EXERCISE INPUT below:
def tbView (s : State) (o : Nat) : Word :=
  let lp := leapPending s
  if o = 0x08 then
    w32 (boolBit s.tb.timeValid 0
      + boolBit (refQualified s) 1
      + boolBit s.tb.holdover 2 + boolBit s.tb.stepArmed 3 + boolBit lp.isSome 4
      + boolBit ((lp.map fun l => decide (l.new < l.old)).getD false) 5 + boolBit s.tb.leapExpired 6
      + s.tb.stepCnt.toNat * 256)
  else if o = 0x04 then w32 (boolBit s.tb.forceInvalid 3)
  else if o = 0x10 then w32 (nsOf s.tb.counter)
  else if o = 0x14 then w32 ((stampWords s.tb.nowLatch).getD 1 0)
  else if o = 0x18 then w32 ((stampWords s.tb.nowLatch).getD 2 0)
  else if o = 0x1C then w32 s.tb.anchorNs
  else if o = 0x20 then w32 s.tb.anchorSec
  else if o = 0x24 then w32 (s.tb.anchorSec / 2 ^ 32 % 65536 + s.tb.anchorStep.toNat * 65536)
  else if o = 0x30 then w32 (twos 40 s.tb.dco % 2 ^ 32)
  else if o = 0x34 then w32 (twos 40 s.tb.dco / 2 ^ 32)
  else if o = 0x60 then satWord s.tb.offset
  else if o = 0x64 then satWord (roundDiv (s.tb.integ * 1000) (2 ^ 24))
  else 0

def roleCode : RoleState → Nat
  | .absent => 0
  | .disqualified => 1
  | .qualifying => 2
  | .qualified => 3

/-- REF (R120). DESIGN CHOICE (log entry 114): offsets and the build-out are rounded down to their register's unit, and
BO_ACTIVE is 1 for any build-out that is not 0. -/
def refView (s : State) (o : Nat) : Word :=
  if o = 0x08 then w32 (s.ref.tsel + boolBit (s.ref.bo ≠ 0) 3)
  else if o = 0x0C then w32 ((List.range 7).foldl (fun n i => n + roleCode (candOf s i).stT * 4 ^ i) 0)
  else if o = 0x10 then w32 ((List.range 7).foldl (fun n i => n + roleCode (candOf s i).stF * 4 ^ i) 0)
  else if o = 0x24 then satWord (s.ref.bo / 1000)
  else if o = 0x2C then w32 (min 31 s.ref.pairAgree + boolBit s.ref.pairDisc 8)
  else match element o 0x40 0x20 6 with
    | some (i, 0x10) => satWord ((candOf s i).offset / 16)
    | some (i, 0x14) => satWord (candOf s i).freq
    | some (i, 0x18) =>
      let c := candOf s i
      w32 (c.rxql % 16 + eql s i % 16 * 16 + c.raw % 256 * 256 + c.srcClass % 256 * 65536)
    | _ => 0

/-- The bandwidth code in use (R111, R112). DESIGN CHOICE (log entry 116): 0 in FREERUN and HOLDOVER, which have no
bandwidth. -/
def bwCode (s : State) (d : Nat) : Nat :=
  let a := 0x480000 + 0x40 * d
  match (dpllOf s d).st with
  | .acquire => if rb s a 0 then 40 else rf s a 1 6
  | .narrow => 24
  | .track => rf s a 1 6
  | _ => 0

def modelView (m : HistModel) (o : Nat) : Word :=
  ([m.f0, m.age, m.tc1, m.tc2, m.t0, m.sigF, m.sigA, m.sigT].map satWord).getD ((o - 0x110) / 4) (w32 m.th)

def dplView (s : State) (o : Nat) : Word :=
  if o = 0x100 then satU s.dpl.hoErr
  else if o = 0x104 then (if s.tb.holdover then satU s.dpl.hoT else 0)
  else if o = 0x108 then satWord s.dpl.preload
  else if 0x110 ≤ o ∧ o ≤ 0x130 then (s.dpl.model.map fun m => modelView m o).getD 0
  else match element o 0 0x40 3 with
    | some (d, 0x08) =>
      let x := dpllOf s d
      w32 (dpllCode x.st + x.sel % 8 * 8 + bwCode s d * 64 + outQl s d % 16 * 4096)
    | some (d, 0x0C) => satWord (Config.dpllPhase d s.tb.ticks)
    | some (d, 0x10) => satWord (dpllOf s d).freq
    | some (d, 0x14) => satWord (dpllOf s d).bo
    | _ => 0

def chCode : ChState → Nat
  | .idle => 0
  | .search => 1
  | .pullIn => 2
  | .track => 3
  | .lost => 4

def gnView (s : State) (o : Nat) : Word :=
  if o = 4 then w32 (outOfBand s + boolBit s.gn.sleeping 10 + boolBit s.gn.valid 11 + boolBit s.gn.integrity 12)
  else if o = 0x28 ∨ o = 0x2C then satU (tget (fun _ => Band.cold) s.gn.bands ((o - 0x28) / 4)).meas
  else if o = 0x30 then w32 (boolBit (s.gn.feBusy || s.gn.feScript.isSome) 1)
  else if o = 0x3C then w32 (leNat (subPad s.gn.feRx 0 4))
  else if o = 0x40 then w32 (leNat (subPad s.gn.feRx 4 4))
  else if o = 0x94 then w32 (osnmaCode s.gn.osnma + s.gn.osnmaCause % 256 * 256)
  else if o = 0xA4 then w32 (startCode s.gn.startType + s.gn.startMs * 256)
  else match element o 0x1000 0x10 128 with
    | some (c, 4) =>
      let x := chanOf s c
      w32 (chCode x.st + boolBit x.used 3 + boolBit x.auth 4 + boolBit x.narrow 5 + x.cn0.toNat * 256 + x.slot % 64 * 65536)
    | some (c, 8) => satWord (chanOf s c).doppler
    | some (c, 12) => w32 (twos 8 (chanOf s c).elev + (chanOf s c).azim % 512 * 65536)
    | _ => 0

def ttView (s : State) (o : Nat) : Word :=
  match element o 0 0x40 16, element o 0x400 0x20 16 with
  | some (n, 0x24), _ => w32 (boolBit (ttOutOf s n).running 0)
  | _, some (m, k) =>
    let x := tget (fun _ => TtIn.cold) s.ttIn m
    let ws := stampWords (ofT16 x.stamp)
    if k = 0x08 then w32 (ws.getD 0 0) else if k = 0x0C then w32 (ws.getD 1 0) else if k = 0x10 then w32 (ws.getD 2 0)
    else if k = 0x18 then w32 (x.count % 2 ^ 32) else 0
  | _, _ => 0

def lpView (s : State) (o : Nat) : Word :=
  match element (o % 0x40000) 0x100 0x100 4 with
  | some (k, 8) =>
    let j := 4 * (o / 0x40000) + k
    let p := portOf s j
    let en := portEnabled s j
    w32 (boolBit p.up 0 + boolBit p.holding 1 + p.fecActive % 4 * 4 + p.pauseCls.toNat * 16 + boolBit p.pausePort 12
      + boolBit (p.stormPort || decide (p.stormCls ≠ 0)) 13 + boolBit (en && p.localFault) 14
      + boolBit (en && p.remoteFault) 15 + p.sgmii % 4 * 65536)
  | _ => 0

def mgView (s : State) (o : Nat) : Word :=
  if o = 8 then w32 (boolBit s.mg.up 0 + s.mg.speed % 4 * 65536)
  else if o = 0x28 then w32 (boolBit s.mg.lowered 23)
  else 0
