/-! ## Brim -/

/-- Presence, search and enumeration of the ring on DISC. -/
def Obligations.BrimSearchTakesEffect : Prop :=
  (∀ s : State, s.brim.en = false →
    Gives .brimEnable s fun t =>
      t.brim.en = true ∧ t.brim.st = .search ∧ t.brim.discPulse = true ∧ rb t 0x1200000 0 = true ∧
      unitState t 61 = 0 ∧ unitState t 62 = 0 ∧
      t.out = .discPulse :: s.out) ∧
  (∀ s : State, Gives .brimDisable s fun t =>
    t.brim = { Brim.cold with tokenSeq := s.brim.tokenSeq } ∧ rb t 0x1200000 0 = false) ∧
  (∀ s : State, s.brim.en = true →
    exec .brimResearch s = .next { s with
      brim := { s.brim with discPulse := true, searching := false, found := [] }, out := .discPulse :: s.out }) ∧
  (∀ s : State, s.brim.en = true →
    Gives .brimPresence s fun t =>
      Counted s t 0x12000A4 1 ∧ t.brim = { s.brim with searching := false, found := [] }) ∧
  (∀ s : State, exec .brimPresencePulseEnd s = .next { s with brim := { s.brim with discPulse := false } }) ∧
  (∀ s : State, s.brim.en = true → s.brim.discPulse = false →
    Gives .brimSearchStart s fun t =>
      t.brim = { s.brim with searching := true, found := [], discStuck := false }) ∧
  (∀ (s : State) (o : DiscPulls) (e w : List (BitVec 64)) (ms : Nat), s.brim.searching = true →
    s.brim.found.contains s.fuse.brimId = false ∨ o.start = true →
    let contends := !s.brim.found.contains s.fuse.brimId
    let id := scanId s.fuse.brimId o.bits 64 contends 0
    ((contends = true ∧ id = s.fuse.brimId) ∨ o.verify = true → s.brim.found.length < 8 →
      exec (.brimSearchPass o e w ms) s = .next { s with brim := { s.brim with found := s.brim.found ++ [id] } }) ∧
    (¬(contends = true ∧ id = s.fuse.brimId) → o.verify = false →
      Gives (.brimSearchPass o e w ms) s fun t => Counted s t 0x12000A8 1 ∧ t.brim = s.brim)) ∧
  (∀ (own pulled : BitVec 64) (k : Nat), k < 64 →
    (scanId own pulled 64 false 0).getLsbD k = !pulled.getLsbD k) ∧
  (∀ own : BitVec 64, scanId own 0 64 true 0 = own) ∧
  (∀ (s : State) (o : DiscPulls) (e w : List (BitVec 64)) (ms : Nat), s.brim.searching = true →
    s.brim.found.contains s.fuse.brimId = true → o.start = false →
    let all := s.brim.found.foldl (fun l i => insertId i l) []
    let es := foundPath s.brim.upE s.fuse.brimId all e
    let ws := foundPath s.brim.upW s.fuse.brimId all w
    Gives (.brimSearchPass o e w ms) s fun t =>
      t.brim.members = all ∧ t.brim.searching = false ∧ t.brim.enumMs = ms ∧ t.brim.east = es ∧ t.brim.west = ws ∧
      (es = [] → ws = [] → t.brim.st = .alone) ∧
      (all.contains s.fuse.brimId = true → es ≠ [] → es.length + 1 = all.length → ws = es.reverse →
        t.brim.st = .ring) ∧
      (all.contains s.fuse.brimId = true → es ≠ [] ∨ ws ≠ [] →
        ¬(es ≠ [] ∧ es.length + 1 = all.length ∧ ws = es.reverse) → t.brim.st = .line))

/-- Lanes come up and go down, and each exchange gives the lane's delay and offset. -/
def Obligations.BrimLanesExchange : Prop :=
  (∀ s : State, s.brim.en = true →
    (Gives (.brimLaneUp .east) s fun t => t.brim.upE = true ∧ t.brim.discPulse = true) ∧
    (Gives (.brimLaneUp .west) s fun t => t.brim.upW = true ∧ t.brim.discPulse = true)) ∧
  (∀ s : State,
    (Gives (.brimLaneDown .east) s fun t => t.brim.upE = false ∧ t.brim.hopE = 0) ∧
    (Gives (.brimLaneDown .west) s fun t => t.brim.upW = false ∧ t.brim.hopW = 0)) ∧
  (∀ (s : State) (i : BitVec 64) (rest : List (BitVec 64)), inRing s.brim = true → s.brim.east = i :: rest →
    i ≠ s.fuse.brimId →
    Gives (.brimLaneDown .east) s fun t =>
      t.brim.east = [] ∧ t.brim.restoreDue = true ∧
      Out.brim 2 (leBytes 8 s.fuse.brimId.toNat ++ leBytes 8 i.toNat) ∈ t.out ∧
      (s.brim.west = [] → t.brim.st = .alone ∧ t.brim.leader = none) ∧
      (s.brim.west ≠ [] → t.brim.st = .line) ∧
      (∀ l, s.brim.leader = some l → myNum s ≠ some l → s.brim.members.getD l 0 ∉ s.brim.west → t.brim.fresh = false)) ∧
  (∀ (s : State) (i : BitVec 64) (rest : List (BitVec 64)), inRing s.brim = true → s.brim.west = i :: rest →
    i ≠ s.fuse.brimId →
    Gives (.brimLaneDown .west) s fun t =>
      t.brim.west = [] ∧ t.brim.restoreDue = true ∧
      Out.brim 2 (leBytes 8 i.toNat ++ leBytes 8 s.fuse.brimId.toNat) ∈ t.out ∧
      (s.brim.east = [] → t.brim.st = .alone ∧ t.brim.leader = none) ∧
      (s.brim.east ≠ [] → t.brim.st = .line) ∧
      (∀ l, s.brim.leader = some l → myNum s ≠ some l → s.brim.members.getD l 0 ∉ s.brim.east → t.brim.fresh = false)) ∧
  (∀ (s : State) (e : Exchange) (o : Option Int), s.mit.linkUp = true →
    Gives (.brimExchange .mit e o) s fun t =>
      t.mit.delay = ((e.t2 - e.t1) + (e.t4 - e.t3)) / 2 ∧
      t.mit.offset = ((e.t2 - e.t1) - (e.t4 - e.t3)) / 2 - rsf s 0x1300020 0 32) ∧
  (∀ (s : State) (e : Exchange) (o : Option Int), s.brim.upE = true →
    Gives (.brimExchange .east e o) s fun t =>
      t.brim.delayE = ((e.t2 - e.t1) + (e.t4 - e.t3)) / 2 ∧
      t.brim.hopE = ((e.t2 - e.t1) - (e.t4 - e.t3)) / 2 - rsf s 0x1200088 0 32) ∧
  (∀ (s : State) (e : Exchange) (o : Option Int), s.brim.upW = true →
    Gives (.brimExchange .west e o) s fun t =>
      t.brim.delayW = ((e.t2 - e.t1) + (e.t4 - e.t3)) / 2 ∧
      t.brim.hopW = ((e.t2 - e.t1) - (e.t4 - e.t3)) / 2 - rsf s 0x120008C 0 32) ∧
  (∀ (s : State) (e : Exchange) (o : Option Int) (l n : Nat), s.brim.upE = true → brimMember s = true →
    s.brim.leader = some l → s.brim.leadNew = false → pathTo s.brim (s.brim.members.getD l 0) = some (n, false) →
    let hop := ((e.t2 - e.t1) - (e.t4 - e.t3)) / 2 - rsf s 0x1200088 0 32
    Gives (.brimExchange .east e o) s fun t =>
      (n = 1 → t.brim.offset = -hop ∧ t.brim.fresh = true) ∧
      (n ≠ 1 → ∀ r, o = some r → t.brim.offset = r - hop ∧ t.brim.fresh = true)) ∧
  (∀ s : State, brimMember s = true → Gives .brimAlignLoss s fun t => t.brim = { s.brim with fresh := false })
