/-- Settles O13. -/
theorem kaolinFollowsItsStates : Obligations.KaolinFollowsItsStates := by
  unfold Obligations.KaolinFollowsItsStates
  refine ⟨fun s d acquires => ⟨_, rfl, ?_⟩, fun s d narrows => ⟨_, rfl, ?_⟩, fun _ _ locked =>
    exec_dplLockloss_excludes locked, fun _ _ _ holds model => exec_holdoverSteer_model holds model,
    fun s temp never => ?_, fun s temp ever holds => ?_, fun s f temp tracks known good => ⟨_, rfl, ?_⟩,
    fun s m model fits => ⟨_, rfl, ?_⟩⟩
  · beta_reduce
    rw [if_pos acquires, dpllTo_st]
  · beta_reduce
    rw [if_pos narrows, dpllTo_st]
  · obtain ⟨t, next, kept⟩ := exec_hoErrUpdate_dpl s temp
    refine ⟨t, next, ?_⟩
    beta_reduce
    rw [kept]
    exact ⟨if_pos never, rfl⟩
  · obtain ⟨t, next, kept⟩ := exec_hoErrUpdate_dpl s temp
    refine ⟨t, next, ?_⟩
    beta_reduce
    rw [kept]
    exact ⟨if_pos holds, (if_neg (by simp [ever])).trans (if_pos holds)⟩
  · beta_reduce
    rw [if_pos ⟨tracks, known, good⟩]
    exact ⟨rfl, rfl⟩
  · obtain ⟨tokens, queued⟩ := fwCommit_fits (segs := [0]) (p := none) fits
    simp only [model, Option.isSome_some, if_true, queued]
    rfl

end Sys2Proof.Machine
end

section
/-! SUPPORT. The rings beside the event rings: raising an event leaves them as they are, but for whether they are armed
(R325, R479), and what a completion and a record move of their ring (R308, R320). -/

namespace Sys2Proof.Machine

variable {s t u : State}

/-- The rings of the events (R479). -/
abbrev EventRing (r : Nat) : Prop := 160 ≤ r ∧ r ≤ 167

/-- Every ring but those of the events, and but for the flag that a vector clears. -/
def rings (s : State) (r : Nat) : Ring := if EventRing r then Ring.cold else { ringOf s r with armed := false }

theorem rings_congr (h : ∀ r, ({ ringOf t r with armed := false } : Ring) = { ringOf s r with armed := false }) :
    rings t = rings s := by
  funext r
  unfold rings
  rw [h r]

theorem rings_of_hif (h : t.hif.rings = s.hif.rings) : rings t = rings s :=
  rings_congr fun r => by rw [ringOf, ringOf, h]

/-- A ring is as it was, but perhaps armed no more. -/
theorem ringOf_of_rings (h : rings t = rings s) {r : Nat} (beside : ¬EventRing r) :
    ringOf t r = { ringOf s r with armed := (ringOf t r).armed } := by
  have same := congrFun h r
  simp only [rings, if_neg beside] at same
  cases ht : ringOf t r
  cases hs : ringOf s r
  rw [ht, hs] at same
  cases same
  rfl

theorem ring_st_of_rings (h : rings t = rings s) {r : Nat} (beside : ¬EventRing r) : (ringOf t r).st = (ringOf s r).st := by
  rw [ringOf_of_rings h beside]

theorem ring_q_of_rings (h : rings t = rings s) {r : Nat} (beside : ¬EventRing r) : (ringOf t r).q = (ringOf s r).q := by
  rw [ringOf_of_rings h beside]

theorem ring_c_of_rings (h : rings t = rings s) {r : Nat} (beside : ¬EventRing r) : (ringOf t r).c = (ringOf s r).c := by
  rw [ringOf_of_rings h beside]

theorem ring_fetched_of_rings (h : rings t = rings s) {r : Nat} (beside : ¬EventRing r) :
    (ringOf t r).fetched = (ringOf s r).fetched := by
  rw [ringOf_of_rings h beside]

theorem ring_compl_of_rings (h : rings t = rings s) {r : Nat} (beside : ¬EventRing r) :
    (ringOf t r).compl = (ringOf s r).compl := by
  rw [ringOf_of_rings h beside]

@[simp] theorem rings_ite {c : Prop} [Decidable c] : rings (if c then t else u) = if c then rings t else rings u :=
  apply_ite ..

theorem rings_foldl {α : Type} {f : State → α → State} (step : ∀ s a, rings (f s a) = rings s) (l : List α) (s : State) :
    rings (l.foldl f s) = rings s := by
  induction l generalizing s with
  | nil => rfl
  | cons a l ih => rw [List.foldl_cons, ih, step]

@[simp] theorem rings_bump (s : State) (a n : Nat) : rings (bump s a n) = rings s := by
  rw [bump_regs]
  rfl

theorem rings_setRing_event (s : State) {r : Nat} (event : EventRing r) (g : Ring) : rings (setRing s r g) = rings s := by
  funext k
  by_cases same : k = r
  · rw [same, rings, rings, if_pos event, if_pos event]
  · rw [rings, rings, ringOf_setRing_ne s g same]

/-! ## Vectors and performance counters -/

theorem tget_map {α : Type} {d : Nat → α} {f : Nat → α → α} (fixed : ∀ k, f k (d k) = d k) (t : Tab α) (k : Nat) :
    tget d (t.map fun e => (e.1, f e.1 e.2)) k = f k (tget d t k) := by
  induction t with
  | nil => exact (fixed k).symm
  | cons e t ih =>
    obtain ⟨a, v⟩ := e
    simp only [List.map_cons, tget]
    split
    · next same => rw [same]
    · exact ih
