-- ==== Sys2Proof/Config.lean ====
section
/-!
DEFINITION. What an implementation fixes and the free values: constants without a body, so that nothing can be proved about their values.
-/

namespace Sys2Proof

/-- What reserved bits read as at the n-th such read (R7, R8: undefined). [DESIGN CHOICE, log 7, 13] -/
opaque Config.reservedBits : Nat → BitVec 32

/-- A value the spec states nowhere, for the n-th such value drawn. [DESIGN CHOICE, log 7; DEDUCED, log 100] -/
opaque Config.freeValue : Nat → Nat

/-- How upload compressor n, under its UPCFG word, codes a block in the fixed or the dynamic form: the bits after the block's header, given the input before it and the
block (R68, R70: the matches and the dynamic codes are open). [DESIGN CHOICE, log 48] -/
opaque Config.blockCode : Nat → Nat → Bool → Bytes → Bytes → List Bool

/-- The attestation private key (R349): fused, and readable by nobody. [DESIGN CHOICE, log 107] -/
opaque Config.attestKey : Nat

/-- The signing nonce of the n-th attestation (R349). [DESIGN CHOICE, log 107] -/
opaque Config.attestNonce : Nat → Nat

/-- A quotient by zero, given the dividend: the spec states none (R224, R231). [DESIGN CHOICE, log 53] -/
opaque Config.quotZero : Int → Int

end Sys2Proof
end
End of EXERCISE INPUT.
| WORK TASK |
Write down exactly the span of lines above from the one containing "else if o = 0x108" to the one containing "else if o = 0x28 ∨", both ends included.

| SOLUTION TO THIS PROBLEM |
  else if o = 0x108 then satWord s.dpl.preload
  else if 0x110 ≤ o ∧ o ≤ 0x130 then (s.dpl.model.map fun m => modelView m o).getD 0
  else match element o 0 0x40 3 with
    | some (d, 0x08) =>
      let x := dpllOf s d
      w32 (dpllCode x.st + x.sel % 8 * 8 + bwCode s d * 64 + outQl s d % 16 * 4096)
    | some (d, 0x0C) => satWord (Config.dpllPhase d s.tb.ticks)
    | some (d, 0x10) => satWord (dpllOf s d).freq
    | some (d, 0x14) => satWord (dpllOf s d).bo
    | _ => 0

def chCode : ChState → Nat
  | .idle => 0
  | .search => 1
  | .pullIn => 2
  | .track => 3
  | .lost => 4

def gnView (s : State) (o : Nat) : Word :=
  if o = 4 then w32 (outOfBand s + boolBit s.gn.sleeping 10 + boolBit s.gn.valid 11 + boolBit s.gn.integrity 12)
  else if o = 0x28 ∨ o = 0x2C then satU (tget (fun _ => Band.cold) s.gn.bands ((o - 0x28) / 4)).meas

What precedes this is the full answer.